# Task directions
Go through the data below and report how many lines contain "completes"; the reply holds only that number.

[Raw data]

-- ==== Sys2Proof/Machine/LegalCmds.lean ====
section
/-! DEFINITION. Commands of the legal island: the firewall page, the crypto engine, the mailbox (R230–R250). -/

namespace Sys2Proof.Machine

/-! ### LFL, digests, outlet enables, the legal watchdog (R234–R240) -/

/-- The word of LFL_CMD with GO. -/
def lflWord (op page : Nat) : Nat := Fld.FWALL_LFL_CMD_OP.word op + Fld.FWALL_LFL_CMD_PAGE.word page + Fld.FWALL_LFL_CMD_GO.word 1

/-- R234: LFL_CMD with OP = PROG. -/
def execLflProg (r : Requester) (page : Fin 1024) (s : State) : Host.Outcome State Fault Refusal :=
  s.run fun d => d.cmdWrite r Reg.FWALL_LFL_CMD (lflWord 1 page.val) .word

/-- R234: LFL_CMD with OP = ERASE_SECTOR. -/
def execLflEraseSector (r : Requester) (page : Fin 1024) (s : State) : Host.Outcome State Fault Refusal :=
  s.run fun d => d.cmdWrite r Reg.FWALL_LFL_CMD (lflWord 2 page.val) .word

/-- R234: LFL_CMD with OP = ERASE_ALL. -/
def execLflEraseAll (r : Requester) (s : State) : Host.Outcome State Fault Refusal :=
  s.run fun d => d.cmdWrite r Reg.FWALL_LFL_CMD (lflWord 3 0) .word

/-- R234: the LFL command in progress completes; `ok`: as the array reports it. -/
def execLflDone (ok : Bool) (s : State) : Host.Outcome State Fault Refusal := s.run fun d => d.lflDone ok

/-- R235: DGST_CMD.GO is written. -/
def execDigestBurn (r : Requester) (s : State) : Host.Outcome State Fault Refusal :=
  s.run fun d => d.cmdWrite r Reg.FWALL_DGST_CMD 1 .word

/-- R235: the digest burn completes. -/
def execDigestBurnDone (s : State) : Host.Outcome State Fault Refusal := s.run Dev.digestDone

/-- R239: ENA_CTRL is written. -/
def execEnaCtrlWrite (r : Requester) (en : BitVec 4) (s : State) : Host.Outcome State Fault Refusal :=
  s.run fun d => d.cmdWrite r Reg.FWALL_ENA_CTRL en.toNat .word

/-- R240: LWDG_KICK.KICK is written; `expiryTick`: in the tick in which the count expires. -/
def execLwdgKick (r : Requester) (expiryTick : Bool) (s : State) : Host.Outcome State Fault Refusal :=
  s.run fun d => d.regGate r Reg.FWALL_LWDG_KICK fun d => d.lwdgKick expiryTick

/-- R240: LWDG_CFG is written. -/
def execLwdgCfgWrite (r : Requester) (tmo : BitVec 10) (s : State) : Host.Outcome State Fault Refusal :=
  s.run fun d => d.cmdWrite r Reg.FWALL_LWDG_CFG tmo.toNat .word

/-- R240: the legal watchdog expires, where it runs. -/
def Dev.lwdgEnd (d : Dev) : Dev := if d.domOn .lgl && d.lwdgTmo != 0 then d.lwdgExpire.lglReset 5 else d

def execLwdg (s : State) : Host.Outcome State Fault Refusal := s.run Dev.lwdgEnd

/-! ### The crypto engine (R241, R242) -/

/-- R242: CTRL is written with OP, KEY and GO. -/
def Dev.cryptoStart (d : Dev) (r : Requester) (op key : Nat) : Dev :=
  d.cmdWrite r Reg.CRYPTO_CTRL (Fld.CRYPTO_CTRL_OP.word op + Fld.CRYPTO_CTRL_KEY.word key + Fld.CRYPTO_CTRL_GO.word 1) .word

/-- R241: OP 1. -/
def execAesEnc (r : Requester) (key : Fin 8) (s : State) : Host.Outcome State Fault Refusal :=
  s.run fun d => d.cryptoStart r 1 key.val

/-- R241: OP 2. -/
def execAesDec (r : Requester) (key : Fin 8) (s : State) : Host.Outcome State Fault Refusal :=
  s.run fun d => d.cryptoStart r 2 key.val

/-- R241: OP 3. -/
def execCmac (r : Requester) (key : Fin 8) (s : State) : Host.Outcome State Fault Refusal :=
  s.run fun d => d.cryptoStart r 3 key.val

/-- R241: OP 4. -/
def execShaInit (r : Requester) (s : State) : Host.Outcome State Fault Refusal := s.run fun d => d.cryptoStart r 4 0

/-- R241: OP 5. -/
def execShaUpdate (r : Requester) (s : State) : Host.Outcome State Fault Refusal := s.run fun d => d.cryptoStart r 5 0

/-- R241: OP 6. -/
def execShaFinal (r : Requester) (s : State) : Host.Outcome State Fault Refusal := s.run fun d => d.cryptoStart r 6 0

/-- R241: OP 7. -/
def execSign (r : Requester) (key : Fin 8) (s : State) : Host.Outcome State Fault Refusal :=
  s.run fun d => d.cryptoStart r 7 key.val

/-- R241: OP 8. -/
def execVerify (r : Requester) (key : Fin 8) (s : State) : Host.Outcome State Fault Refusal :=
  s.run fun d => d.cryptoStart r 8 key.val

/-- R241: OP 9. -/
def execCrc32 (r : Requester) (s : State) : Host.Outcome State Fault Refusal := s.run fun d => d.cryptoStart r 9 0

/-- R241: OP 10. -/
def execUnwrap (r : Requester) (key : Fin 8) (s : State) : Host.Outcome State Fault Refusal :=
  s.run fun d => d.cryptoStart r 10 key.val

/-- R241: OP 11. -/
def execWrap (r : Requester) (key : Fin 8) (s : State) : Host.Outcome State Fault Refusal :=
  s.run fun d => d.cryptoStart r 11 key.val

/-- R241: OP 12. -/
def execKwkLoad (r : Requester) (s : State) : Host.Outcome State Fault Refusal := s.run fun d => d.cryptoStart r 12 0

/-- R241: OP 13. -/
def execKeyClr (r : Requester) (key : Fin 8) (s : State) : Host.Outcome State Fault Refusal :=
  s.run fun d => d.cryptoStart r 13 key.val

/-- R241: OP 0, 14 or 15. -/
def execCryptoInvalidOp (r : Requester) (op : Fin 3) (key : Fin 8) (s : State) : Host.Outcome State Fault Refusal :=
  s.run fun d => d.cryptoStart r (if op.val = 0 then 0 else 13 + op.val) key.val

/-- R242, R314: the operation in progress reaches its time; a tamper during it marks the entry that is held. -/
def Dev.cryptoEnd (d : Dev) : Dev :=
  let during := d.crypto.run.isSome && d.on Fld.CRYPTO_STAT_TAMPER_DURING
  let d := d.cryptoDone
  if during then d.entryTamper false true else d

def execCryptoDone (s : State) : Host.Outcome State Fault Refusal := s.run Dev.cryptoEnd

/-! ### The mailbox (R244–R249) -/

/-- R245: REQ_HDR is written with GO. -/
def execReqGo (r : Requester) (c : Fin 2) (hdr : Word) (s : State) : Host.Outcome State Fault Refusal :=
  s.run fun d => d.cmdWrite r (Reg.LGLMBX_REQ_HDR c.val) (setBits hdr.toNat 31 1 1) .word

/-- R245: RSP_HDR is written with RELEASE. -/
def execRspRelease (r : Requester) (c : Fin 2) (hdr : Word) (limit : Bool) (s : State) :
    Host.Outcome State Fault Refusal :=
  s.run fun d => d.regGate r (Reg.LGLMBX_RSP_HDR c.val) fun d =>
    if r.legal then d.rspHdr c.val (setBits hdr.toNat 31 1 1) limit else d

/-- R247: the release tick of a KEY request. -/
def execKeyReleaseTick (c : Fin 2) (s : State) : Host.Outcome State Fault Refusal := s.run fun d => d.keyTick c.val

/-- R248: RSP_TMO has passed. -/
def execTimeout (c : Fin 2) (s : State) : Host.Outcome State Fault Refusal := s.run fun d => d.mbxTimeout c.val

/-- R249: IFVER is written. -/
def execIfverWrite (r : Requester) (c : Fin 2) (ver : BitVec 16) (s : State) : Host.Outcome State Fault Refusal :=
  s.run fun d => d.cmdWrite r (Reg.LGLMBX_IFVER c.val) ver.toNat .word

end Sys2Proof.Machine
end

[/Raw data]

# Response box
2